Los malones de Bohórquez

  Bohórquez dirigía los malones, pero se quedaba atrás, lejos de la contienda, a buen resguardo de las confrontaciones. El primer fuerte que recibió el asedio de los indios fue el que protegía a Mercado y Villacorta, a los pies del cerro San Bernardo, muy cerca de la ciudad de Salta. El ataque brotó masivamente sobre el acantonamiento militar, luego de haberlo rodeado en el amanecer del tercer día de aquella primavera. No había sorpresa porque el gobernador los estaba esperando, naturalmente, aunque la embestida fue igualmente efectiva, hasta que un cacique pudo llegar a las espaldas mismas de Mercado y Villacorta para asesinarlo, pero un subordinado se adelantó y dio muerte primero al curaca. Su cabeza se elevó por sobre la fortificación para exhibirla ante los indios que atacaban en medio de la gritería y el clamor de sus cuernos de combate y el asalto llamó, entonces, a quietud y espanto. Los indígenas sentían que la voluntad de los dioses de la guerra estaba en su contra y el coraje, entonces, se llenó de temblor. Para peor, una pequeña partida de soldados que regresaba al fuerte, ignorante de la irrupción indígena, se anunció con disparos de arcabuces, lo cual fue efectivamente aprovechado por el gobernador que respondió con otra andanada de tiros para que Bohórquez creyera lo que precisamente creyó: que estaba sitiado por un ejército numeroso y ordenó inmediatamente la retirada. 

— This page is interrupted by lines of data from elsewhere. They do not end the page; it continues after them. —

-- ==== Sys2Proof/Machine/Ops.lean ====
section
/-! DEFINITION. The named operations over memory, registers, lanes and groups; writing an error log (21 R374); aborting a
lane transaction (15 R306); taking a trap (10 R220 to R223) and returning from one (R229). -/

namespace Sys2Proof.Machine

/-! ## Sparse contents -/

/-- The word at `a`; 0 where none is listed. (log 2: DESIGN CHOICE, unsafe) -/
def sget {w : Nat} : Sparse w → Nat → BitVec w
  | [], _ => 0
  | (b, v) :: m, a => if b = a then v else if a < b then 0 else sget m a

/-- Write `v` at `a`, keeping the entries sorted and without zeros. (log 2: DESIGN CHOICE, unsafe) -/
def sset {w : Nat} : Sparse w → Nat → BitVec w → Sparse w
  | [], a, v => if v = 0 then [] else [(a, v)]
  | (b, u) :: m, a, v =>
    if b = a then (if v = 0 then m else (a, v) :: m)
    else if a < b then (if v = 0 then (b, u) :: m else (a, v) :: (b, u) :: m)
    else (b, u) :: sset m a v

/-- The canonical form: every address above `lo`, rising, and no entry 0. -/
def Sparse.wfFrom {w : Nat} : Nat → Sparse w → Bool
  | _, [] => true
  | lo, (a, v) :: m => lo ≤ a && v != 0 && Sparse.wfFrom (a + 1) m

/-- The canonical form of memory. (log 2: DESIGN CHOICE, unsafe) -/
def Memory.wf (m : Memory) : Bool := Sparse.wfFrom 0 m

/-- `n` bytes from `a` on. (log 2: DESIGN CHOICE, unsafe) -/
def readBytes (m : Memory) : Nat → Nat → List Byte
  | _, 0 => []
  | a, n + 1 => sget m a :: readBytes m (a + 1) n

/-- Bytes written from `a` on. (log 2: DESIGN CHOICE, unsafe) -/
def writeBytes (m : Memory) : Nat → List Byte → Memory
  | _, [] => m
  | a, b :: bs => writeBytes (sset m a b) (a + 1) bs

/-- The little-endian value of `n` bytes at `a`. -/
def readLe (m : Memory) (a n : Nat) : Nat := leNat (readBytes m a n)

/-! ## Masks and lists -/

def full : Mask := 0xFFFF_FFFF_FFFF_FFFF

/-- The mask of the lanes below `n` that satisfy `f`. -/
def maskBelow (f : Nat → Bool) : Nat → Nat
  | 0 => 0
  | n + 1 => maskBelow f n + (if f n then 2 ^ n else 0)

def maskOf (f : Nat → Bool) : Mask := BitVec.ofNat 64 (maskBelow f 64)

/-- The lanes of a mask, in increasing order. -/
def lanesOf (m : Mask) : List Nat := (List.range 64).filter fun l => m.getLsbD l

def lowest (m : Mask) : Option Nat := (lanesOf m).head?

def oneLane (l : Nat) : Mask := BitVec.ofNat 64 (2 ^ l)

/-- Change the elements of a list by their index, counted from `i`. -/
def mapFrom {α β : Type} (f : Nat → α → β) : Nat → List α → List β
  | _, [] => []
  | i, x :: xs => f i x :: mapFrom f (i + 1) xs
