/-- SATISFY: a pending load, or the read of an atomic, takes its value. (log 35: DEDUCED, unsafe) -/
def evSatisfy (c id : Nat) (s : State) : Option State :=
  let x := coreAt s c
  match x.pend.find? (·.id = id) with
  | none => none
  | some a =>
    if !isLoadLike a || a.watch ≠ .no || !issuable c x a || !releaseReady x a || !mayRead s c a then none
    else match servedAt c x a.place with
      | .scr tc t off => satisfyScr s c a tc t off
      | .glob pa => if walking s c a then none else satisfyGlob s c a pa

/-! ## BUFFER (R279, R281, R286) -/

/-- Whether a store is a release that registers: .CLU or wider, to a grain that is homed in the package (R281). -/
def registers (s : State) (a : Acc) : Bool :=
  a.ord = .rel && wide a.scope && (match a.place with | .glob pa => backed s pa | _ => false)

def undrained (x : Core) : Nat := (x.outb.filter fun a => !a.drained).length

/-- A store moves from the pending queue to the outbound buffer. -/
def toBuffer (s : State) (c : Nat) (a : Acc) : State :=
  modCore (dropPend s c a.id) c fun x => { x with outb := x.outb ++ [a] }

/-- A store executes at a scratchpad, or fails where a window block cannot be filled (R287). -/
def storeScr (s : State) (c : Nat) (a : Acc) (tc t off : Nat) : Option State :=
  match teamAt s tc t with
  | none => some (dropPend s c a.id)
  | some tm =>
    match backingOf tm off with
    | .invalid _ _ => (unfillable s tc tm off).map fun pa =>
        dropPend (recordFailure (noteBadPage s pa) c a ((storeFails s pa).getD 2)) c a.id
    | _ => some (dropPend (writeScr s tc t off (leBytes a.n a.val)) c a.id)

/-- Whether a store may leave the pending queue: a release follows every earlier access of its lane (R283). -/
def bufferable (c : Nat) (x : Core) (a : Acc) : Bool :=
  issuable c x a && !(isRelease a && (before a.id x.pend).any (sameLane a))

/-- BUFFER: a pending store enters the outbound buffer, or executes at a scratchpad or a window block. -/
def evBuffer (c id : Nat) (s : State) : Option State :=
  let x := coreAt s c
  match x.pend.find? (·.id = id) with
  | none => none
  | some a =>
    if isLoadLike a || !bufferable c x a then none
    else match servedAt c x a.place with
      | .scr tc t off => if releaseReady x a then storeScr s c a tc t off else none
      | .glob pa =>
        if undrained x ≥ 512 || walking s c a then none
        else if registers s a then
          let h := homeOf s pa a.gr
          if !readableNow s (some (.release c)) none pa a.n a.gr then askOnce s pa a.n a.gr
          else if h.owner = none && !h.isOpen then none
          else some (putHome (toBuffer s c { a with registered := true }) { h with owner := some (.release c), asked := h.asked && h.owner.isSome })
        else some (toBuffer s c a)
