-- ==== Sys2Proof/Machine/Engine.lean ====
section
/-! DEFINITION. Windows (07 R181 to R185), byte barriers (R186 to R189), course records and copies (R190 to R194), future
handles (R195, R196), iterators and sweeps (R197, R198). -/

namespace Sys2Proof.Machine

/-- The frame of a group-once form (R180): its lowest lane with a true guard reads the operands; no lane, no effect. -/
def onceWord (i : Instr) (s : State) (body : State → Grp → Mask → Nat → State) : Out :=
  withWord i s fun g gm => withoutTxn 0x0A s g gm fun s g gm =>
    match lowest gm with
    | none => finishWord s
    | some l => body s g gm l

/-! ## Windows (R182, R185) -/

/-- Why a mapping is bad. -/
def badMap (tm : Team) (w va off len : Nat) : Bool :=
  va % 512 ≠ 0 || off % 512 ≠ 0 || len % 512 ≠ 0 || len = 0 || tm.shared < off + len || !canonical (va + len - 1)
    || (List.range 4).any fun v => v ≠ w && match tm.wins.getD v none with
        | some wn => off < wn.off + wn.len && wn.off < off + len
        | none => false

/-- A write-back of a word is a relaxed store of its lowest lane (R185). (log 27: DEDUCED, unsafe) -/
def backStore (s : State) (g : Grp) (l : Nat) : Acc :=
  { backAcc s s.cur.core g.team with
    wid := s.cur.first, slot := s.cur.slot, lane := l, team := g.team, index := g.index, grid := g.grid }

/-- WMAP. (log 37: DEDUCED, unsafe) -/
def execWmap (g : Guard) (w : Fin 4) (a b c : SReg) (s : State) : Out :=
  onceWord (.wmap g w a b c) s fun s gr gm l =>
    let va := getS gr a.val 2
    let off := getS gr b.val 1
    let len := getS gr c.val 1
    let core := s.cur.core
    match teamAt s core gr.team with
    | none => finishWord s
    | some tm =>
      if badMap tm w.val va off len then trap s 0x0E gm va 0
      else
        let wn : Window := { va := va, off := off, len := len, blocks := List.replicate (len / 512) .invalid }
        finishWord (modTeam (emptyWindow s core gr.team w.val true (some (backStore s gr l))) core gr.team fun t =>
          { t with wins := t.wins.set w.val (some wn) })

/-- WFLUSH. -/
def execWflush (g : Guard) (un : Bool) (w : Fin 4) (s : State) : Out :=
  onceWord (.wflush g un w) s fun s gr _ l =>
    let who := some (backStore s gr l)
    finishWord (if un then emptyWindow s s.cur.core gr.team w.val true who
                else sweepWindow s s.cur.core gr.team w.val true true who)

/-- WDROP. -/
def execWdrop (g : Guard) (w : Fin 4) (s : State) : Out :=
  onceWord (.wdrop g w) s fun s gr _ _ => finishWord (emptyWindow s s.cur.core gr.team w.val false none)

/-! ## Byte barriers (R186, R187) -/

/-- A barrier record. -/
structure ByteBar where
  count : Int
  phase : Bool
  over_ : Bool
  armed : Bool
  deriving DecidableEq, Repr

def unpackBar (v : Nat) : ByteBar :=
  { count := sval 32 v, phase := Nat.testBit v 32, over_ := Nat.testBit v 33, armed := Nat.testBit v 34 }

def packBar (b : ByteBar) : Nat :=
  wrapI 32 b.count + b.phase.toNat * 2 ^ 32 + b.over_.toNat * 2 ^ 33 + b.armed.toNat * 2 ^ 34

/-- Flip(c). -/
def flipBar (c : Int) (b : ByteBar) : ByteBar :=
  { count := c, phase := !b.phase, armed := false, over_ := b.over_ || c < 0 }

/-- A count kept in the I32 range, and whether it left it; the operation goes on with the bound. (log 109: DEDUCED,
unsafe) -/
def clampCount (c : Int) : Int × Bool :=
  if c > 2 ^ 31 - 1 then (2 ^ 31 - 1, true) else if c < -2 ^ 31 then (-2 ^ 31, true) else (c, false)

/-- post n; whether it flipped. -/
def postBar (n : Nat) (b : ByteBar) : ByteBar × Bool :=
  let c := clampCount (b.count + n)
  let b1 := { b with over_ := b.over_ || c.2 }
  if c.1 > 0 then ({ b1 with count := c.1, armed := true }, false) else (flipBar c.1 b1, true)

  Los meses que siguieron, hasta que terminó el año aciago de 1658, golpearon más duro al reinado del Inca de Calchaquí, cuyo poder se derrumbaba como un alud de piedras por la ladera de la montaña en la noche del temporal. Más acorralamiento, más angustia y dolor mojaron los días del Titaquín. Volvió a atacar los fuertes de Andalgalá y San Miguel de Tucumán, de donde otra vez tuvo que huir cobardemente ante los ojos atónitos de los caciques que seguían fielmente su engaño. Pedro Chamijo volvió a pensar en su vieja identidad, porque en realidad empezaba a buscar desesperadamente una vía de escape de esta situación y el valle de Calchaquí, que había sido la biosfera ideal para sembrar las mejores artes de su astucia y toda la red de artimañas para que creciera frondosa la estafa de su reinado, ahora era una cárcel que se estaba volviendo irrespirable y había que salir de allí cuantos antes pudiera con su compañera, la colla inseparable, y todo lo que pudiera reunir de hacienda y bienes para asegurar el futuro en alguna ciudad importante del virreinato o, mejor aún, de regreso a su Andalucía natal. Decidió entones pedir un indulto personal ante la Audiencia de Charcas, para lo cual negaba, por supuesto, cada una de las traiciones al rey que le imputaba el gobernador del Tucumán y, mucho más, que tuviera alguna responsabilidad en la sublevación de los indios calchaquíes. Al contrario, repartía culpas de esta situación en los valles sobre los monjes jesuitas, Mercado y Villacorta y hasta sobre el obispo del Tucumán, fray Melchor de Maldonado y Saavedra.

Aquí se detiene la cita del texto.